_Given records_

-- ==== Sys2Proof/Laws/KeepStore.lean ====
section
/-!
SUPPORT. What every shared operation keeps: memory and registers canonical, the command queue as it is, a clock that
never runs back, no queue past its depth. Here: hands, tally, barn and crib, timebases and hedges.
-/
set_option linter.all false
namespace Sys2Proof.Machine

@[simp ↓] theorem State.setHand_keeps {qp : List Instr} {qc : Nat} (s : State) (p h : Nat) (x : Hand) (hs : Keeps qp qc s) :
    Keeps qp qc (State.setHand s p h x) := by
  unfold State.setHand
  simp +contextual (maxDischargeDepth := 100) [*]

@[simp ↓] theorem State.setPlough_keeps {qp : List Instr} {qc : Nat} (s : State) (p : Nat) (x : Plough) (hs : Keeps qp qc s) :
    Keeps qp qc (State.setPlough s p x) := by
  unfold State.setPlough
  simp +contextual (maxDischargeDepth := 100) [*]

@[simp ↓] theorem State.setLogi_keeps {qp : List Instr} {qc : Nat} (s : State) (l : Nat) (x : Logi) (hs : Keeps qp qc s) :
    Keeps qp qc (State.setLogi s l x) := by
  unfold State.setLogi
  simp +contextual (maxDischargeDepth := 100) [*]

@[simp ↓] theorem State.handIdle_keeps {qp : List Instr} {qc : Nat} (s : State) (p h : Nat) (hs : Keeps qp qc s) :
    Keeps qp qc (State.handIdle s p h) := by
  unfold State.handIdle
  simp +contextual (maxDischargeDepth := 100) [*]

@[simp ↓] theorem State.handsIdle_keeps {qp : List Instr} {qc : Nat} (s : State) (p : Nat) (hs : Keeps qp qc s) :
    Keeps qp qc (State.handsIdle s p) := by
  unfold State.handsIdle
  simp +contextual (maxDischargeDepth := 100) [*]

@[simp ↓] theorem State.startReq_keeps {qp : List Instr} {qc : Nat} (s : State) (l vec word : Nat) (hs : Keeps qp qc s) :
    Keeps qp qc (State.startReq s l vec word).2 := by
  unfold State.startReq
  simp +contextual (maxDischargeDepth := 100) [*]

@[simp ↓] theorem State.startOwn_keeps {qp : List Instr} {qc : Nat} (s : State) (l vec word : Nat) (hs : Keeps qp qc s) :
    Keeps qp qc (State.startOwn s l vec word) := by
  unfold State.startOwn
  simp +contextual (maxDischargeDepth := 100) [*]

@[simp ↓] theorem State.v15Place_keeps {qp : List Instr} {qc : Nat} (s : State) (l : Nat) (hs : Keeps qp qc s) :
    Keeps qp qc (State.v15Place s l) := by
  unfold State.v15Place
  simp +contextual (maxDischargeDepth := 100) [*]

@[simp ↓] theorem State.startTaken_keeps {qp : List Instr} {qc : Nat} (s : State) (l : Nat) (r : StartReq) (hs : Keeps qp qc s) :
    Keeps qp qc (State.startTaken s l r) := by
  unfold State.startTaken
  simp +contextual (maxDischargeDepth := 100) [*]

@[simp ↓] theorem State.raise_keeps {qp : List Instr} {qc : Nat} (s : State) (p h pc cause : Nat) (hs : Keeps qp qc s) :
    Keeps qp qc (State.raise s p h pc cause) := by
  unfold State.raise
  simp +contextual (maxDischargeDepth := 100) [*]

@[simp ↓] theorem State.clearTile_keeps {qp : List Instr} {qc : Nat} (s : State) (f : Nat) (hs : Keeps qp qc s) : Keeps qp qc (State.clearTile s f) :=
  ⟨Sparse.filter_wf _ hs.1, hs.2⟩

@[simp ↓] theorem State.swapGo_keeps {qp : List Instr} {qc : Nat} (s : State) (l p f : Nat) (hs : Keeps qp qc s) :
    Keeps qp qc (State.swapGo s l p f) := by
  unfold State.swapGo
  first
  | (simp +contextual (maxDischargeDepth := 100) [*]; done)
  | (repeat' split) <;> (simp +contextual (maxDischargeDepth := 100) [*]; done)
  | (dsimp only; (repeat' first | (simp +contextual (maxDischargeDepth := 100) [*]; done) | split); done)
  | ((simp +contextual (maxDischargeDepth := 100) [*]; repeat' first | (simp +contextual (maxDischargeDepth := 100) [*]; done) | split); done)
  | ((simp +contextual (maxDischargeDepth := 100) [*]; (repeat' split) <;> (simp +contextual (maxDischargeDepth := 100) [*]; done)); done)

@[simp ↓] theorem State.drained_keeps {qp : List Instr} {qc : Nat} (s : State) (p : Nat) (hs : Keeps qp qc s) :
    Keeps qp qc (State.drained s p) := by
  unfold State.drained
  first
  | (simp +contextual (maxDischargeDepth := 100) [*]; done)
  | (repeat' split) <;> (simp +contextual (maxDischargeDepth := 100) [*]; done)
  | (dsimp only; (repeat' first | (simp +contextual (maxDischargeDepth := 100) [*]; done) | split); done)
  | ((simp +contextual (maxDischargeDepth := 100) [*]; repeat' first | (simp +contextual (maxDischargeDepth := 100) [*]; done) | split); done)
  | ((simp +contextual (maxDischargeDepth := 100) [*]; (repeat' split) <;> (simp +contextual (maxDischargeDepth := 100) [*]; done)); done)

@[simp ↓] theorem State.drainFor_keeps {qp : List Instr} {qc : Nat} (s : State) (l p k st t : Nat) (hs : Keeps qp qc s) :
    Keeps qp qc (State.drainFor s l p k st t) := by
  unfold State.drainFor
  first
  | (simp +contextual (maxDischargeDepth := 100) [*]; done)
  | (repeat' split) <;> (simp +contextual (maxDischargeDepth := 100) [*]; done)
  | (dsimp only; (repeat' first | (simp +contextual (maxDischargeDepth := 100) [*]; done) | split); done)
  | ((simp +contextual (maxDischargeDepth := 100) [*]; repeat' first | (simp +contextual (maxDischargeDepth := 100) [*]; done) | split); done)
  | ((simp +contextual (maxDischargeDepth := 100) [*]; (repeat' split) <;> (simp +contextual (maxDischargeDepth := 100) [*]; done)); done)

@[simp ↓] theorem State.restart_keeps {qp : List Instr} {qc : Nat} (s : State) (l : Nat) (hs : Keeps qp qc s) :
    Keeps qp qc (State.restart s l) := by
  unfold State.restart
  split <;> simp [*]

@[simp ↓] theorem State.swapPlough_keeps {qp : List Instr} {qc : Nat} (s : State) (l p f : Nat) (hs : Keeps qp qc s) :
    Keeps qp qc (State.swapPlough s l p f) := by
  unfold State.swapPlough
  simp +contextual (maxDischargeDepth := 100) [*]

@[simp ↓] theorem State.expire_keeps {qp : List Instr} {qc : Nat} (s : State) (l : Nat) (hs : Keeps qp qc s) :
    Keeps qp qc (State.expire s l) := by
  unfold State.expire
  dsimp only
  repeat' first | (simp +contextual (maxDischargeDepth := 100) [*]; done) | split

@[simp ↓] theorem State.regRefuse_keeps {qp : List Instr} {qc : Nat} (s : State) (orig a : Nat) (hs : Keeps qp qc s) :
    Keeps qp qc (State.regRefuse s orig a) := by
  unfold State.regRefuse
  simp +contextual (maxDischargeDepth := 100) [*]

@[simp ↓] theorem State.kick_keeps {qp : List Instr} {qc : Nat} (s : State) (o : Orig) (l : Nat) (w : Word) (hs : Keeps qp qc s) :
    Keeps qp qc (State.kick s o l w).2 := by
  unfold State.kick
  (repeat' split) <;> simp +contextual (maxDischargeDepth := 100) [*]

@[simp ↓] theorem State.plgCmd_keeps {qp : List Instr} {qc : Nat} (s : State) (o : Orig) (w : Word) (hs : Keeps qp qc s) :
    Keeps qp qc (State.plgCmd s o w).2 := by
  unfold State.plgCmd
  dsimp only
  repeat' first | (simp +contextual (maxDischargeDepth := 100) [*]; done) | split

@[simp ↓] theorem State.setStartRes_keeps {qp : List Instr} {qc : Nat} (s : State) (o r : Nat) (hs : Keeps qp qc s) :
    Keeps qp qc (State.setStartRes s o r) := by
  unfold State.setStartRes
  simp +contextual (maxDischargeDepth := 100) [*]

@[simp ↓] theorem State.plgStart_keeps {qp : List Instr} {qc : Nat} (s : State) (o : Orig) (w : Word) (hs : Keeps qp qc s) :
    Keeps qp qc (State.plgStart s o w) := by
  unfold State.plgStart
  simp +contextual (maxDischargeDepth := 100) [*]

@[simp ↓] theorem State.mailSend_keeps {qp : List Instr} {qc : Nat} (s : State) (l : Nat) (data sender : Word) (hs : Keeps qp qc s) :
    Keeps qp qc (State.mailSend s l data sender).2 := by
  unfold State.mailSend
  simp +contextual (maxDischargeDepth := 100) [*]

@[simp ↓] theorem State.jobPost_keeps {qp : List Instr} {qc : Nat} (s : State) (o : Orig) (a : Nat) (hs : Keeps qp qc s) :
    Keeps qp qc (State.jobPost s o a).2 := by
  unfold State.jobPost
  (repeat' split) <;> simp +contextual (maxDischargeDepth := 100) [*]

@[simp ↓] theorem State.mailFrame_keeps {qp : List Instr} {qc : Nat} (s : State) (r l : Nat) (data : Word) (hs : Keeps qp qc s) :
    Keeps qp qc (State.mailFrame s r l data).2 := by
  unfold State.mailFrame
  simp +contextual (maxDischargeDepth := 100) [*]

@[simp ↓] theorem State.fill_keeps {qp : List Instr} {qc : Nat} (s : State) (p pc : Nat) (hs : Keeps qp qc s) :
    Keeps qp qc (State.fill s p pc) := by
  unfold State.fill
  dsimp only
  split
  · exact State.setPlough_keeps _ _ _ (State.draw_keeps _ hs)
  · exact State.setPlough_keeps _ _ _ hs
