@[simp ↓] theorem State.bcastIn_keeps {qp : List Instr} {qc : Nat} (s : State) (r : Fin 2) (f : Frame) (at_ k : Nat) (hs : Keeps qp qc s) :
    Keeps qp qc (State.bcastIn s r f at_ k) := by
  unfold State.bcastIn
  simp +contextual (maxDischargeDepth := 100) [*]

@[simp ↓] theorem State.frameIn_keeps {qp : List Instr} {qc : Nat} (s : State) (r : Fin 2) (f : Frame) (at_ k : Nat) (hs : Keeps qp qc s) :
    Keeps qp qc (State.frameIn s r f at_ k) := by
  unfold State.frameIn
  simp +contextual (maxDischargeDepth := 100) [*]

@[simp ↓] theorem State.nextReq_keeps {qp : List Instr} {qc : Nat} (s : State) (op : Nat) (f : Request → State → State) (hf : ∀ d t, Keeps qp qc t → Keeps qp qc (f d t)) (hs : Keeps qp qc s) :
    Keeps qp qc (State.nextReq s op f) := by
  unfold State.nextReq
  split <;> simp +contextual (maxDischargeDepth := 100) [*]

theorem State.confirmWait_keeps {qp : List Instr} {qc : Nat} (s : State) (q : Request) (was n : Nat) (hs : Keeps qp qc s) :
    ∀ t, State.confirmWait s q was n = some t → Keeps qp qc t := by
  intro t h
  unfold State.confirmWait at h
  repeat' split at h
  all_goals cases h
  exact State.reqBusy_keeps _ _ hs

@[simp ↓] theorem State.nextBulk_keeps {qp : List Instr} {qc : Nat} (s : State) (p : Request → Bool) (f : Request → State → State) (hf : ∀ d t, Keeps qp qc t → Keeps qp qc (f d t)) (hs : Keeps qp qc s) :
    Keeps qp qc (State.nextBulk s p f) := by
  unfold State.nextBulk
  split <;> simp +contextual (maxDischargeDepth := 100) [*]

@[simp ↓] theorem State.bulkFrames_keeps {qp : List Instr} {qc : Nat} (s : State) (q : Frame) (st : Nat) (y0 : Nat) (y1 : Nat) (y2 : List Word) (hs : Keeps qp qc s) :
    Keeps qp qc (State.bulkFrames s q st y0 y1 y2).2 := by
  induction y0 generalizing s y1 y2 with
  | zero => exact hs
  | succ n ih =>
    unfold State.bulkFrames
    have h : ∀ a b c d, Keeps qp qc (s.respFrame q a b c d).2 := fun a b c d => State.respFrame_keeps s q a b c d hs
    split
    · exact h st (some y1) (some 0x4000) y2
    · exact ih _ _ _ (h 0 (some y1) (some 0) (y2.take 64))

@[simp ↓] theorem State.bulkPut_keeps {qp : List Instr} {qc : Nat} (s : State) (r : Fin 2) (at_ k : Nat) (y0 : Nat) (y1 : Nat) (y2 : List Word) (hs : Keeps qp qc s) :
    Keeps qp qc (State.bulkPut s r at_ k y0 y1 y2).2.2 := by
  induction y2 generalizing s y0 y1 with
  | nil => exact hs
  | cons w ws ih =>
    unfold State.bulkPut
    extract_lets
    rename_i e q
    have he : Keeps qp qc e.2 := by
      simp only [e]
      split
      · exact State.mismatch_keeps _ _ _ _ hs
      · exact hs
    clear_value e
    exact Keeps_ite3 (State.refuse_keeps _ _ _ _ hs) (Keeps_ite3 he (ih _ _ _ (State.store32_keeps _ _ _ he)))

@[simp ↓] theorem State.bootLog_keeps {qp : List Instr} {qc : Nat} (s : State) (hs : Keeps qp qc s) :
    Keeps qp qc (State.bootLog s) := by
  unfold State.bootLog
  simp +contextual (maxDischargeDepth := 100) [*]

@[simp ↓] theorem State.bootRecover_keeps {qp : List Instr} {qc : Nat} (s : State) (hs : Keeps qp qc s) :
    Keeps qp qc (State.bootRecover s) := by
  unfold State.bootRecover
  simp +contextual (maxDischargeDepth := 100) [*]

@[simp ↓] theorem State.recoverAuth_keeps {qp : List Instr} {qc : Nat} (s : State) (q : Request) (mac : List Byte) (hs : Keeps qp qc s) :
    Keeps qp qc (State.recoverAuth s q mac) := by
  unfold State.recoverAuth
  simp +contextual (maxDischargeDepth := 100) [*]

@[simp ↓] theorem State.alerts_keeps {qp : List Instr} {qc : Nat} (s : State) (now : Nat) (hs : Keeps qp qc s) :
    Keeps qp qc (State.alerts s now) := by
  unfold State.alerts
  simp +contextual (maxDischargeDepth := 100) [*]

@[simp ↓] theorem State.latchGroup_keeps {qp : List Instr} {qc : Nat} (s : State) (b : Nat) (fs : List Nat) (hs : Keeps qp qc s) :
    Keeps qp qc (State.latchGroup s b fs) := by
  unfold State.latchGroup
  simp +contextual (maxDischargeDepth := 100) [*]

@[simp ↓] theorem State.eventGroup_keeps {qp : List Instr} {qc : Nat} (s : State) (g : List Nat) (hs : Keeps qp qc s) :
    Keeps qp qc (State.eventGroup s g) := by
  unfold State.eventGroup
  split
  · exact hs
  · extract_lets
    refine Keeps_ite hs ?_
    by_cases h : (if s.evOut.isSome = true then 4 else 5) ≤ s.evWait.length
    · rw [if_pos h]; exact State.inc_keeps _ _ hs
    · rw [if_neg h]
      refine KeepsP.ev hs ?_
      rw [List.length_append, List.length_singleton]
      split at h <;> omega

@[simp ↓] theorem State.logGroup_keeps {qp : List Instr} {qc : Nat} (s : State) (g : List Nat) (hs : Keeps qp qc s) :
    Keeps qp qc (State.logGroup s g) := by
  unfold State.logGroup
  extract_lets
  refine Keeps_ite hs ?_
  split
  · exact State.inc_keeps _ _ hs
  · refine KeepsP.al hs ?_
    rw [List.length_append, List.length_singleton]
    omega

@[simp ↓] theorem State.respondGroup_keeps {qp : List Instr} {qc : Nat} (s : State) (g : List Nat) (now : Nat) (hs : Keeps qp qc s) :
    Keeps qp qc (State.respondGroup s g now) := by
  unfold State.respondGroup
  simp +contextual (maxDischargeDepth := 100) [*]

@[simp ↓] theorem State.safeEnter_keeps {qp : List Instr} {qc : Nat} (s : State) (hs : Keeps qp qc s) :
    Keeps qp qc (State.safeEnter s) := by
  unfold State.safeEnter
  simp +contextual (maxDischargeDepth := 100) [*]

@[simp ↓] theorem State.safeRun_keeps {qp : List Instr} {qc : Nat} (s : State) (hs : Keeps qp qc s) :
    Keeps qp qc (State.safeRun s) := by
  unfold State.safeRun
  simp +contextual (maxDischargeDepth := 100) [*]

@[simp ↓] theorem State.nextCycle_keeps {qp : List Instr} {qc : Nat} (s : State) (hs : Keeps qp qc s) : Keeps qp qc (State.nextCycle s) :=
  ⟨hs.1, hs.2.1, hs.2.2.1, Nat.le_succ_of_le hs.2.2.2.1, hs.2.2.2.2⟩

@[simp ↓] theorem State.cycleEnd_keeps {qp : List Instr} {qc : Nat} (s : State) (hs : Keeps qp qc s) :
    Keeps qp qc (State.cycleEnd s) := by
  unfold State.cycleEnd
  refine Keeps_ite (State.nextCycle_keeps _ hs) ?_
  extract_lets s1 now g s2
  have h1 : Keeps qp qc s1 := State.flagsKeep_keeps _ (State.tbKeep_keeps _ (State.yldEvents_keeps _ hs))
  clear_value s1
  have h2 : Keeps qp qc s2 := Keeps_ite (State.alerts_keeps _ _ h1) (State.respondGroup_keeps _ _ _ h1)
  clear_value s2
  exact State.safeRun_keeps _ (State.nextCycle_keeps _ (Keeps.of h2))

@[simp ↓] theorem State.advance_keeps {qp : List Instr} {qc : Nat} (dt : Nat) (s : State) (hs : Keeps qp qc s) : Keeps qp qc (State.advance dt s) := by
  unfold State.advance
  have h : Keeps qp qc s.cycleEnd.cycleEnd := by simp [hs]
  split
  · exact hs
  · simp [hs]
  · exact State.nvmRun_keeps _ h
  · next n =>
    have g : Keeps qp qc { s.cycleEnd.cycleEnd with clk := s.cycleEnd.cycleEnd.clk + n } :=
      KeepsP.clk h (Nat.le_add_right ..)
    exact State.nvmRun_keeps _ (State.nextCycle_keeps _ g)

@[simp ↓] theorem State.turn_keeps {qp : List Instr} {qc : Nat} (s : State) (dt : Nat) (ks : State → List (Nat × Nat)) (hs : Keeps qp qc s) :
    Keeps qp qc (State.turn s dt ks) := by
  unfold State.turn
  first
  | (simp +contextual (maxDischargeDepth := 100) [*]; done)
  | (repeat' split) <;> (simp +contextual (maxDischargeDepth := 100) [*]; done)
  | (dsimp only; (repeat' first | (simp +contextual (maxDischargeDepth := 100) [*]; done) | split); done)
  | ((simp +contextual (maxDischargeDepth := 100) [*]; repeat' first | (simp +contextual (maxDischargeDepth := 100) [*]; done) | split); done)
  | ((simp +contextual (maxDischargeDepth := 100) [*]; (repeat' split) <;> (simp +contextual (maxDischargeDepth := 100) [*]; done)); done)

@[simp ↓] theorem State.dealFirst_keeps {qp : List Instr} {qc : Nat} (s : State) (hs : Keeps qp qc s) :
    Keeps qp qc (State.dealFirst s) := by
  unfold State.dealFirst
  first
  | (simp +contextual (maxDischargeDepth := 100) [*]; done)
  | (repeat' split) <;> (simp +contextual (maxDischargeDepth := 100) [*]; done)
  | (dsimp only; (repeat' first | (simp +contextual (maxDischargeDepth := 100) [*]; done) | split); done)
  | ((simp +contextual (maxDischargeDepth := 100) [*]; repeat' first | (simp +contextual (maxDischargeDepth := 100) [*]; done) | split); done)
  | ((simp +contextual (maxDischargeDepth := 100) [*]; (repeat' split) <;> (simp +contextual (maxDischargeDepth := 100) [*]; done)); done)

@[simp ↓] theorem State.binOp_keeps {qp : List Instr} {qc : Nat} (s : State) (p h : Nat) (w : Word) (rn : Nat) (set : Bool) (z : Hand → Int) (hs : Keeps qp qc s) :
    Keeps qp qc (State.binOp s p h w rn set z) := by
  unfold State.binOp
  simp +contextual (maxDischargeDepth := 100) [*]

@[simp ↓] theorem State.wordsRead_keeps {qp : List Instr} {qc : Nat} (s : State) (o : Orig) (y0 : Nat) (y1 : Nat) (hs : Keeps qp qc s) :
    Keeps qp qc (State.wordsRead s o y0 y1).2 := by
  induction y1 generalizing s y0 with
  | zero => exact hs
  | succ n ih => exact ih _ _ (State.wordRead_keeps _ _ _ hs)

@[simp ↓] theorem State.loadDone_keeps {qp : List Instr} {qc : Nat} (s : State) (p : Fin 5) (h : Fin 16) (kind rd a : Nat) (hs : Keeps qp qc s) :
    Keeps qp qc (State.loadDone s p h kind rd a) := by
  unfold State.loadDone
  simp +contextual (maxDischargeDepth := 100) [*]

@[simp ↓] theorem State.regStores_keeps {qp : List Instr} {qc : Nat} (s : State) (o : Orig) (y0 : Nat) (y1 : List Word) (hs : Keeps qp qc s) :
    Keeps qp qc (State.regStores s o y0 y1) := by
  induction y1 generalizing s y0 with
  | nil => exact hs
  | cons w ws ih => exact ih _ _ (State.regWrite_keeps _ _ _ _ hs)

@[simp ↓] theorem State.postDone_keeps {qp : List Instr} {qc : Nat} (s : State) (p : Fin 5) (y0 : Post) (hs : Keeps qp qc s) :
    Keeps qp qc (State.postDone s p y0) := by
  unfold State.postDone
  (repeat' split) <;> simp +contextual (maxDischargeDepth := 100) [*]

@[simp ↓] theorem State.roomWake_keeps {qp : List Instr} {qc : Nat} (s : State) (p : Nat) (hs : Keeps qp qc s) :
    Keeps qp qc (State.roomWake s p) := by
  unfold State.roomWake
  simp +contextual (maxDischargeDepth := 100) [*]

@[simp ↓] theorem State.failTimes_keeps {qp : List Instr} {qc : Nat} (s : State) (o a : Nat) (y0 : Nat) (hs : Keeps qp qc s) :
    Keeps qp qc (State.failTimes s o a y0) := by
  induction y0 generalizing s with
  | zero => exact hs
  | succ n ih => exact ih _ (State.bicMismatch_keeps _ _ _ _ hs)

_Your objective_
Return only the stretch of the material above from the line holding "qp qc (State.nextCycle" through the line holding "exact State.safeRun_keeps _", copied exactly.

_Finished task_
@[simp ↓] theorem State.nextCycle_keeps {qp : List Instr} {qc : Nat} (s : State) (hs : Keeps qp qc s) : Keeps qp qc (State.nextCycle s) :=
  ⟨hs.1, hs.2.1, hs.2.2.1, Nat.le_succ_of_le hs.2.2.2.1, hs.2.2.2.2⟩

@[simp ↓] theorem State.cycleEnd_keeps {qp : List Instr} {qc : Nat} (s : State) (hs : Keeps qp qc s) :
    Keeps qp qc (State.cycleEnd s) := by
  unfold State.cycleEnd
  refine Keeps_ite (State.nextCycle_keeps _ hs) ?_
  extract_lets s1 now g s2
  have h1 : Keeps qp qc s1 := State.flagsKeep_keeps _ (State.tbKeep_keeps _ (State.yldEvents_keeps _ hs))
  clear_value s1
  have h2 : Keeps qp qc s2 := Keeps_ite (State.alerts_keeps _ _ h1) (State.respondGroup_keeps _ _ _ h1)
  clear_value s2
  exact State.safeRun_keeps _ (State.nextCycle_keeps _ (Keeps.of h2))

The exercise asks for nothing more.